By JEFF BAUMGARTNER -- Multichannel News, 11/19/2000 5:00:00 PM MT

Internet-equipment magnate Cisco Systems Inc. has introduced the "uBR10012 Universal Broadband Router," a new, "carrier-class" cable-modem termination system designed to aggregate voice and data traffic on the edge of cable networks.

Cisco said its new gear is based on the Data Over Cable Service Interface Specification 1.1 standard. The company has not decided whether to submit the chassis for 1.1 or 1.0 testing when Cable Television Laboratories Inc. conducts its next certification and qualification wave in January 2001, Cisco director of marketing John Mattson said.

Cisco submitted its "uBR7246-VXR" CMTS to CableLabs for the current round of testing, which involves 1.1 spec-based products. Results from that round are expected on or around Dec. 14.

Cisco is not the only CMTS vendor to add the "carrier-class" and "next-generation" labels to its headend gear. RiverDelta Networks Inc., Cadant Inc. and Broadband Access Systems Inc. (now part of ADC Telecommunications Inc.), which have also sent 1.1-based products to CableLabs for qualification testing, have made the same claims.

In addition to North American DOCSIS standards, Cisco's new 10000-series box is also outfitted to handle EuroDOCSIS and Digital Video Broadcast specs, giving the company a larger, more global target audience, Mattson said.

Basically, this box is for the big dogs.

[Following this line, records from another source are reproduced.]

-- ==== Sys2Proof/Machine/Tdc.lean ====
section
/-! DEFINITION. Edge Time-Stamping and Frequency Measurement (R428–R444). -/
namespace Sys2Proof.Machine

def setTdc (s : State) (t : TdcSt) : State := { s with ext := { s.ext with tdc := t } }
def tdcCh (s : State) (c : Nat) : TdcCh := Sparse.get (fun _ => {}) s.ext.tdc.chans c
def setTdcCh (s : State) (c : Nat) (x : TdcCh) : State := setTdc s { s.ext.tdc with chans := Sparse.set (fun _ => {}) s.ext.tdc.chans c x }
def freqUnit (s : State) (f : Nat) : FreqUnit := Sparse.get (fun _ => {}) s.ext.tdc.units f
def setFreq (s : State) (f : Nat) (x : FreqUnit) : State := setTdc s { s.ext.tdc with units := Sparse.set (fun _ => {}) s.ext.tdc.units f x }
/-- Cause `i` of TDC_EVTSTAT: vector 280 at the first boundary after it (R442). -/
def tdcCause (s : State) (i : Nat) : State :=
  let s := s.setB TDC_EVTSTAT i true
  if s.rb TDC_IRQEN i then { s with vecPend := 280 :: s.vecPend } else s
def calibrating (s : State) (c : Nat) : Bool := s.rb (TDC_CHSTAT c) 1

-- Stamping (R428)
/-- The disciplined time of ICLK edge `2·tclk + half` (R407). -/
def iclkTime (s : State) (tclk : Nat) (half : Bool) : Nat :=
  let d : Int := (2 * ((tclk : Int) - (s.time.c : Int)) + (if half then 1 else 0)) * 51200 * (2 ^ 40 + sext 32 (s.rdN TIM_RATE))
  ((s.time.o + rhu d 40) % timeWrap).toNat
def widthHits (s : State) (c i : Nat) : Nat :=
  let t := (tdcCh s c).table
  if t = [] then Config.tdcWidth c i else nth 0 t i
/-- The time of an edge from its ICLK edge and code: Δ(c) is exact, and the time rounds half up. -/
def stampTime (s : State) (c tclk : Nat) (half : Bool) (code : Nat) : Nat :=
  let below := ((List.range code).map (widthHits s c)).foldr (· + ·) 0
  let d : Int := -(51200 * (2 * below + widthHits s c code) : Nat)
  (((iclkTime s tclk half : Nat) : Int) + rdiv d (2 * 131072)).toNat
/-- The beat that contains a time, and the offset in it (2^-24 beat). -/
def beatOf (s : State) (t : Nat) : Nat × Nat :=
  match s.beatTimes.find? (fun p => decide (p.2.1 ≤ t)) with
  | some p => (p.1, min (2 ^ 24 - 1) ((t - p.2.1) * 2 ^ 24 / max 1 (beatsLong s 1 1)))
  | none => (s.beat, 0)
def stampBytes (c : Nat) (x : Stamp) : List Byte :=
  timeBytes x.t ++ b4 (c * 2 ^ 27 + (if x.rise then 0 else 2 ^ 26) + (if x.lost then 2 ^ 25 else 0) + (if x.dead then 2 ^ 24 else 0) +
    (if x.byp then 2 ^ 23 else 0) + (if x.step then 2 ^ 22 else 0) + x.beat % 2 ^ 22)
/-- The stream that takes a channel's queue, or a unit's results (R433, R435). -/
def takerOf (s : State) (c : Nat) : Option Nat :=
  (liveStreams s 8).find? (fun n => !(enSelect (s.entry n)).testBit 31 && enSource (s.entry n) % 32 == c)
def resultStream (s : State) (f : Nat) : Option Nat :=
  (liveStreams s 8).find? (fun n => (enSelect (s.entry n)).testBit 31 && enSource (s.entry n) % 4 == f)
/-- The Ringmaster's TRIGIO units see an edge (R242, R244). -/
def trigioEdge (s : State) (pin : Nat) (rise : Bool) (src pos off fl : Nat) (tdc : Option Nat) : State :=
  forEach (unitsOf s 6) s (fun u s =>
    if tuA s.rdB u = pin ∧ (tuB s.rdB u = 2 ∨ tuB s.rdB u = (if rise then 0 else 1)) then
      addCond s ⟨u, src + 2, 2, pos, off, tdc, false, fl⟩
    else s)
def trigioCycle (s : State) (pin : Nat) (rise : Bool) (b cyc : Nat) : State := trigioEdge s pin rise b b (cyc * 2 ^ 15) 0 none
def showQueue (s : State) (c : Nat) : State :=
  let n := (tdcCh s c).queue.length
  (s.wr (TDC_CHQFILL c) (w32 n)).setB (TDC_CHSTAT c) 0 (decide (4096 ≤ n))
/-- The queue takes a stamp, or loses it (R430, R431). -/
def queuePut (s : State) (c : Nat) (x : Stamp) : State :=
  let h := tdcCh s c
  if 4096 ≤ h.queue.length then (setTdcCh s c { h with lost := true }).addR (TDC_CHLOSTCNT c) 1
  else
    let s := showQueue ((setTdcCh s c { h with queue := h.queue ++ [x], lost := false }).addR (TDC_CHSTAMPCNT c) 1) c
    if (tdcCh s c).queue.length = s.rf (TDC_CHCTRL c) 11 0 then fire (tdcCause (s.addR (TDC_CHWMCNT c) 1) c) (336 + c) else s
/-- A stream takes a stamp; one of a beat before its enable lies in no group of it (R313, R434; log 93). -/
def stampItem (c n : Nat) (x : Stamp) (s : State) : State :=
  if fclkRuns s ∧ x.beat < (s.stream n).grp then s
  else
    let tm := boundaryTime s x.beat
    addItem s n ⟨stampBytes c x, x.beat, tm.1, tm.2, 0, if x.byp then F_BYP else 0⟩
/-- A beat's drain of a queue that a stream takes: 50 M stamps/s are 20 in 400 ns (R431, R433). -/
def tdcDrain (s : State) (c : Nat) : State :=
  match takerOf s c with
  | some n =>
    let h := tdcCh s c
    if h.queue = [] then s
    else forEach (h.queue.take 20) (showQueue (setTdcCh s c { h with queue := h.queue.drop 20 }) c) (fun x s => stampItem c n x s)
  | none => s
/-- At the end of a beat the queues that streams take are drained, and the groups that have ended are sealed once the queue
holds no more of them (R434). -/
def tdcEnded (s : State) (n c : Nat) (i : Item) : Bool :=
  let e := s.entry n
  let t := s.stream n
  let g := groupStart t e i.beat
  decide (g + groupLen e ≤ s.beat + 1) && (match (tdcCh s c).queue with | x :: _ => decide (g + groupLen e ≤ x.beat) | [] => true)
def tdcClose (s : State) (n c : Nat) : State :=
  let t := s.stream n
  if fclkRuns s then
    let l := t.items.filter (tdcEnded s n c)
    if l = [] then s else tdcSeal (s.setStream n { t with items := t.items.filter (fun i => !tdcEnded s n c i) }) n l 0
  else if (s.tick + 1) % groupLen (s.entry n) = 0 then itemSeal s n 0 else s
def tdcStreams (s : State) : State :=
  let l := (liveStreams s 8).filter (fun n => !(enSelect (s.entry n)).testBit 31)
  let s := forEach (List.range 17) s (fun c s => tdcDrain s c)
  forEach l s (fun n s => tdcClose s n (enSource (s.entry n) % 32))
def wants (s : State) (c : Nat) (rise : Bool) : Bool :=
  s.rb (TDC_CHCTRL c) 31 && (s.rf (TDC_CHCTRL c) 30 29 == 2 || s.rf (TDC_CHCTRL c) 30 29 == (if rise then 0 else 1))
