-- ==== Sys2Proof/Machine/Clock.lean ====
section
/-! DEFINITION. Clock Synthesis and Clock Domains (R445–R465): bypass and relock, phase steps, SYNCIN arming, group 0x0B. -/
namespace Sys2Proof.Machine

def setClk (s : State) (c : ClkSt) : State := { s with ext := { s.ext with clk := c } }
def onBypass (s : State) (n : Nat) : Bool := s.rb CLK_BYP n
def locked (s : State) (n : Nat) : Bool := s.rb CLK_LOCK n
def clkSrc (s : State) : Nat := s.rf CLK_STAT 31 30
def sclkMhz (s : State) : Nat := s.rf CLK_STAT 29 16
/-- The synthesisers present (R446). -/
def synthPresent (s : State) (n : Nat) : Bool :=
  if n = 0 then true
  else if n ≤ 4 then quadPresent s (n - 1)
  else if n = 8 then nvmePorts s != 0
  else if n = 11 then displayPresent s
  else decide (n < 16)
/-- A synthesiser and those whose reference it provides: the RPLL feeds all of the MDLLs and VCLK (R452, R455). -/
def dependants (s : State) (n : Nat) : List Nat :=
  (if n = 0 then (List.range 12) else [n]).filter (fun k => synthPresent s k && !(clkSrc s == 1 && decide (1 ≤ k ∧ k ≤ 4) && n == 0))
/-- Data of the quadrants on bypass in this beat, and of the beat before, carry BYP (R457); SCLK_A clocks FCLK and so every
unit. Number 4 stands for what the engines make, which DCLK clocks too. -/
def bypQuads (s : State) : List Nat :=
  let fclk := quadBypass s 0
  (List.range 4).filter (fun q => fclk || quadBypass s q) ++ (if fclk || onBypass s 5 then [4] else [])
/-- OR a flag into the entry that is the `n`th from the end. -/
def flagBack (f n : Nat) : List (Nat × Nat × Nat) → List (Nat × Nat × Nat)
  | [] => []
  | x :: t => (if t.length + 1 = n then (x.1, x.2.1, x.2.2 ||| f) else x) :: flagBack f n t
def flagIq (f n : Nat) : List (List Cx × Nat × Bool) → List (List Cx × Nat × Bool)
  | [] => []
  | x :: t => (if t.length + 1 = n then (x.1, x.2.1 ||| f, x.2.2) else x) :: flagIq f n t
def orFlagBytes (m : Nat) (b : List Byte) : List Byte := b.take 12 ++ b4 (u32 b 12 ||| m) ++ b.drop 16
/-- Flag the records of a stream that satisfy `p`. -/
def flagQueue (s : State) (n f : Nat) (p : QRec → Bool) : State :=
  s.setStream n { s.stream n with
    queue := (s.stream n).queue.map (fun (r : QRec) => if p r then { r with bytes := orFlagBytes f r.bytes } else r) }
/-- A flag on everything that lanes hold or have handed on and that contains data of beat `b`, which ended `k` beats ago,
of the paths `inP` (R62): frames in flight, spectra, open blocks, outputs on their way. -/
def markLanes (s : State) (inP : Nat → Bool) (b k f : Nat) : State :=
  let held (x y : Nat) : Bool := decide (x ≤ b ∧ b ≤ y)
  { s with
    specs := s.specs.map (fun (x : Spec) => if inP x.path && held x.posBeat x.beat then { x with flags := x.flags ||| f } else x),
    prods := s.prods.map (fun (x : Product) =>
      if inP (2 * x.slice + x.lane) && held x.first x.beat then { x with flags := x.flags ||| f } else x),
    lanes := s.lanes.map (fun (p : Nat × LaneSt) => if inP p.1 then
      (p.1, { p.2 with
        bflags := flagBack f k p.2.bflags,
        traces := p.2.traces.map (fun (x : TraceSt) =>
          if decide (0 < x.n) && held x.first x.lastBeat then { x with flags := x.flags ||| f } else x) })
      else p) }
/-- The same for what the paths deliver beside: IQ records, open or sealed, and units on their way to the Carousel. -/
def markPaths (s : State) (inP : Nat → Bool) (b k f : Nat) : State :=
  let s := { s with carIn := s.carIn.map (fun (u : CarUnit) =>
    if u.num = b ∧ (bitList 32 (carPathsOf s.rdA u.chan)).any inP then { u with flags := u.flags ||| f } else u) }
  let s := forEach (liveStreams s 2) s (fun n s =>
    if inP (enSource (s.entry n) % 32) then
      let s := flagQueue s n f (fun r => decide (r.beat ≤ b ∧ b ≤ r.sealedAt))
      s.setStream n { s.stream n with iq := flagIq f k (s.stream n).iq }
    else s)
  markLanes s inP b k f
/-- BYP attached to the input samples of the beat before reaches the output beats still to come too (R163). -/
def bypLater (s : State) (n : Nat) : State :=
  let p := s.path n
  if !p.run ∨ p.prev = [] then s
  else
    let sin := sIn s
    let l := (flagBeats (grpDly s n (delayBank p) p.prev / 256) sin F_BYP 0 (sin - 1)).filter (fun x => x.1 != 0)
    s.setPath n { p with flagsAt := p.flagsAt ++ l.map (fun x => (x.1 - 1, x.2)) }
/-- BYP on what was made in the beat before, of the quadrants `qs` (R457). -/
def markByp (s : State) (qs : List Nat) : State :=
  let b := s.beat - 1
  let s := forEach ((List.range 32).filter (fun n => qs.contains (n / 8))) s (fun n s => bypLater s n)
  let s := if qs.contains 0 then forEach (liveStreams s 5) s (fun n s => flagQueue s n F_BYP (fun r => r.sealedAt + 1 == s.beat)) else s
  let s := if qs.contains 4 then forEach (liveStreams s 10) s (fun n s => flagQueue s n F_BYP (fun r => r.beat == b)) else s
  let s := forEach ((allCores s).filter (fun n => qs.contains (n / 8))) s (fun n s => s.setCore n { s.core n with ivlEnd := false })
  markPaths s (fun p => qs.contains (p / 8)) b 1 F_BYP
/-- SCLK of quadrants runs on its bypass clock: calibration stops, converters show BYPASS, alignment and grid mode end
(R119, R423, R457). -/
def quadsBypass (s : State) (qs : List Nat) : State :=
  if qs = [] then s
  else
    let s := forEach qs { s with bypBeat := uniq (s.bypBeat ++ bypQuads s) } (fun q s => fgAbort s q 4)
    let s := forEach qs s (fun q s =>
      let s := s.setF (CLK_SMDLL q) 2 1 (if clkSrc s = 1 then 3 else 2)
      forEach (quadCores q) s (fun n s => if corePresent s n ∧ !(s.core n).down then s.setF (CNV_STAT n) 1 0 3 else s))
    let s := gridAbort s
    if qs.contains 0 then gridEnd s else s
/-- Synthesisers switch to bypass at a loss of lock. -/
def toBypass (s : State) (l : List Nat) : State :=
  let new := l.filter (fun k => decide (k < 12) && !onBypass s k)
  let s := forEach new s (fun k s => (s.setB CLK_BYP k true).addR CLK_BYPCNT 1)
  let s := forEach l s (fun k s => s.setB CLK_LOCK k false)
  let s := if new.contains 10 then calLost s else s
  let s := if new.contains 9 || new.contains 10 then markStamps s else s
  let qs := (List.range 4).filter (fun q => new.contains (1 + q))
  let s := if qs = [] ∧ !new.contains 5 then s
    else
      let all := bypQuads s
      markByp { s with bypBeat := uniq (s.bypBeat ++ all) } all
  quadsBypass s qs
def phoffAdd (s : State) (qs : List Nat) (n : Int) : State :=
  forEach qs s (fun q s => s.wr (CLK_PHOFF q) (i32 (sext 32 (s.rdN (CLK_PHOFF q)) + n)))
/-- Loss of lock while CLK_PHASE_STEP runs: the remaining steps are discarded (R459). -/
def phasesLost (s : State) (qs : List Nat) : State :=
  let hit (r : PhaseRun) : Bool := r.quads.any (fun q => qs.contains q)
  let lost := s.ext.clk.phases.filter hit
  let s := setClk s { s.ext.clk with phases := s.ext.clk.phases.filter (fun r => !hit r) }
  forEach lost s (fun r s => deny (phoffAdd s r.quads (phaseDone s r)) 0x0B02 r.req ST_HW_ERROR)
def bandWord (s : State) (q i : Nat) : Word := s.rd (CLK_BAND q i)
/-- A VALID entry whose range holds the target. -/
def bandFits (s : State) (q mhz i : Nat) : Bool :=
  bit (bandWord s q i) 31 && decide (fld (bandWord s q i) 11 0 * 5 ≤ mhz) && decide (mhz ≤ fld (bandWord s q i) 23 12 * 5)
def nextBand (s : State) (q from_ : Nat) : Option Nat := (List.range 32).find? (fun i => decide (from_ ≤ i) && bandFits s q (sclkMhz s) i)
/-- Sample MDLL `q` tries the next band entry, or gives up. -/
def tryBand (s : State) (q from_ : Nat) : State :=
  match nextBand s q from_ with
  | some i => ((s.setF (CLK_SMDLL q) 2 1 1).setF (CLK_SMDLL q) 12 8 i).setF (CLK_SMDLL q) 21 16 (fld (bandWord s q i) 29 24)
  | none =>
    let s := setClk s { s.ext.clk with gaveUp := q :: s.ext.clk.gaveUp.filter (fun k => k != q) }
    report ((s.setF (CLK_SMDLL q) 2 1 2).setB (CLK_SMDLL q) 0 true) 3 q
/-- Sample MDLL `q` may try its table again; it starts to lock afresh. -/
def mayTry (s : State) (q : Nat) : State := setClk s { s.ext.clk with gaveUp := s.ext.clk.gaveUp.filter (fun k => k != q) }
def tryFirst (s : State) (q : Nat) : State := tryBand (mayTry s q) q 0
/-- The step of a start that powers synthesiser `n`, which is off before it (R504). -/
def synthStep (n : Nat) : Nat :=
  match n with
  | 0 => 1 | 1 => 16 | 2 => 16 | 3 => 17 | 4 => 17 | 5 => 34 | 6 => 2 | 7 => 4 | 8 => 5 | 9 => 2 | 10 => 2 | 11 => 38
  | 14 => 7 | 15 => 8 | _ => 0
/-- The RPLL is back: the sample MDLLs that are powered start to lock, but for those that have tried every entry in vain (R450). -/
def mdllsTry (s : State) : State :=
  if clkSrc s = 1 then s
  else forEach (List.range 4) s (fun q s => if quadPresent s q && decide (synthStep (1 + q) < s.stepNo) && onBypass s (1 + q) &&
    !locked s (1 + q) && !s.ext.clk.gaveUp.contains q then tryFirst s q else s)
/-- A power-state change or a reset: the sample MDLLs that gave up try their tables again (R450). -/
def mdllsRetry (s : State) : State :=
  if clkSrc s = 1 ∨ onBypass s 0 then setClk s { s.ext.clk with gaveUp := [] }
  else forEach s.ext.clk.gaveUp s (fun q s => tryFirst s q)
/-- Loss of lock of synthesiser `n` (R448, R455, R465). -/
def lossOfLock (s : State) (n : Nat) : State :=
  let l := dependants s n
  let s := phasesLost s ((List.range 4).filter (fun q => l.contains (1 + q)))
  let s := toBypass (s.setB CLK_LOL n true) l
  let s := if n = 0 then setWarm s false else s
  let s := if 1 ≤ n ∧ n ≤ 4 ∧ !onBypass s 0 ∧ clkSrc s = 0 then tryFirst s (n - 1) else s
  if n = 0 then report s 0 0 else if n ≤ 4 then report s 1 (n - 1) else report s 2 n
def execRefinLoss (cyc : Nat) (s : State) : Res :=
  let s := { s with cyc := cyc % 512 }
  .next (if s.rb CLK_STAT 7 then
    let s := s.setB CLK_STAT 7 false
    if locked s 0 then lossOfLock s 0 else report s 0 0
  else s)
def execRefinReturn (s : State) : Res := .next (s.setB CLK_STAT 7 true)
def execSynthLossOfLock (n : Nat) (cyc : Nat) (s : State) : Res :=
  .next (if n < 12 ∧ synthPresent s n ∧ locked s n then lossOfLock { s with cyc := cyc % 512 } n else s)

-- Locking (R449, R450, R456)
/-- The reference of synthesiser `n` has left bypass; SCLKIN clocks the quadrants without the RPLL (R451). -/
def refGood (s : State) (n : Nat) : Bool :=
  if n = 0 then s.rb CLK_STAT 7 else decide (12 ≤ n) || (clkSrc s == 1 && decide (n ≤ 4)) || !onBypass s 0
/-- Synthesiser `n` can lock: it is powered, its reference is good, and a sample MDLL is at a band entry that fits (R450). -/
def mayLock (s : State) (n : Nat) : Bool :=
  decide (synthStep n < s.stepNo) && refGood s n && (decide (12 ≤ n) || onBypass s n) &&
  (!decide (1 ≤ n ∧ n ≤ 4) || s.rf (CLK_SMDLL (n - 1)) 2 1 == 1)
/-- A synthesiser, or the monitor of an SCLKIN pin, detects lock. -/
def execSynthLock (n : Nat) (s : State) : Res :=
  .next (if n < 16 ∧ synthPresent s n ∧ !locked s n ∧ mayLock s n then
    let s := s.setB CLK_LOCK n true
    let s := if n = 0 then warmFollow s else s
    if 1 ≤ n ∧ n ≤ 4 then s.wr (CLK_PHOFF (n - 1)) 0 else s
  else s)
/-- What must be locked for synthesiser `n` to leave bypass: with SCLKIN the pin's monitor stands for the quadrant's MDLL. -/
def lockOf (s : State) (n : Nat) : Nat := if clkSrc s = 1 ∧ 1 ≤ n ∧ n ≤ 4 then 12 + (n - 1) / 2 else n
/-- A restart change calibrates every present quadrant once its SCLK has left bypass (R57, R129, R462). -/
def restartCal (s : State) : Bool := match s.restart with | some r => r.stopped && r.cal | none => false
def execBypassReturn (n : Nat) (s : State) : Res :=
  .next (if n < 12 ∧ onBypass s n ∧ locked s (lockOf s n) ∧ refGood s n then
    let s := s.setB CLK_BYP n false
    if n = 0 then mdllsTry s
    else if n ≤ 4 then
      let q := n - 1
      let s := s.setF (CLK_SMDLL q) 2 1 (if clkSrc s = 1 then 3 else 0)
      let s := forEach (quadCores q) s (fun k s => if s.rf (CNV_STAT k) 1 0 = 3 then s.setF (CNV_STAT k) 1 0 2 else s)
      if restartCal s then fgBegin s q else s
    else s
  else s)
/-- An attempt of sample MDLL `q` has not locked within 100 µs (R450). -/
def execBandAttemptTimeout (q : Nat) (s : State) : Res :=
  .next (if q < 4 ∧ s.rf (CLK_SMDLL q) 2 1 = 1 ∧ !locked s (1 + q) then tryBand s q (s.rf (CLK_SMDLL q) 12 8 + 1) else s)
def execHbmPllLossOfLock (n : Nat) (s : State) : Res :=
  .next (if n < 2 ∧ locked s (14 + n) then report ((s.setB CLK_LOCK (14 + n) false).setB CLK_LOL (14 + n) true) 4 n else s)
/-- SCLKIN0 clocks QA and QB, SCLKIN1 QC and QD (R451). -/
def execSclkinLoss (pin : Nat) (cyc : Nat) (s : State) : Res :=
  .next (if pin < 2 ∧ locked s (12 + pin) then
    let s := { s with cyc := cyc % 512 }
    let s := (s.setB CLK_LOCK (12 + pin) false).setB CLK_LOL (12 + pin) true
    let s := if clkSrc s = 1 then toBypass s ([1 + 2 * pin, 2 + 2 * pin].filter (synthPresent s)) else s
    report s 5 pin
  else s)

Cisco's latest platform features eight line cards, can process 2 million packets per second and can house 25.6 gigabits per second of usable bandwidth.

Mattson said the company is already working on a version that can handle as many as 8 million packets per second.

By placing more intelligence at the edge of a network, the "uBR10012" is designed to give cable operators the ability to deliver a "more feature-rich" service to their customers, the company said. Operators have unused capacity in networks currently outfitted with the company's "uBR7200" equipment, Cisco noted.

The uBR10012 allows cable operators to achieve higher scale on existing networks without having to build a new one, and ensures that the equipment scales more quickly than "Moore's Law," Mattson said.

Cisco's new box can also handle "unlimited" scalability, Moore said. At present, it provides 40 times more scale than Cisco's 7200-series CMTS, but can double in scale with "no limitation on an ongoing basis" via future upgrades, Mattson said.

More specifically, Cisco claims the gear uses "Parallel eXpress Forwarding" technology to maximize throughputs and eliminate physical constraints on scaling capacity.

Cisco said it will start taking orders for the uBR10012 next month and follow with commercial shipments in January.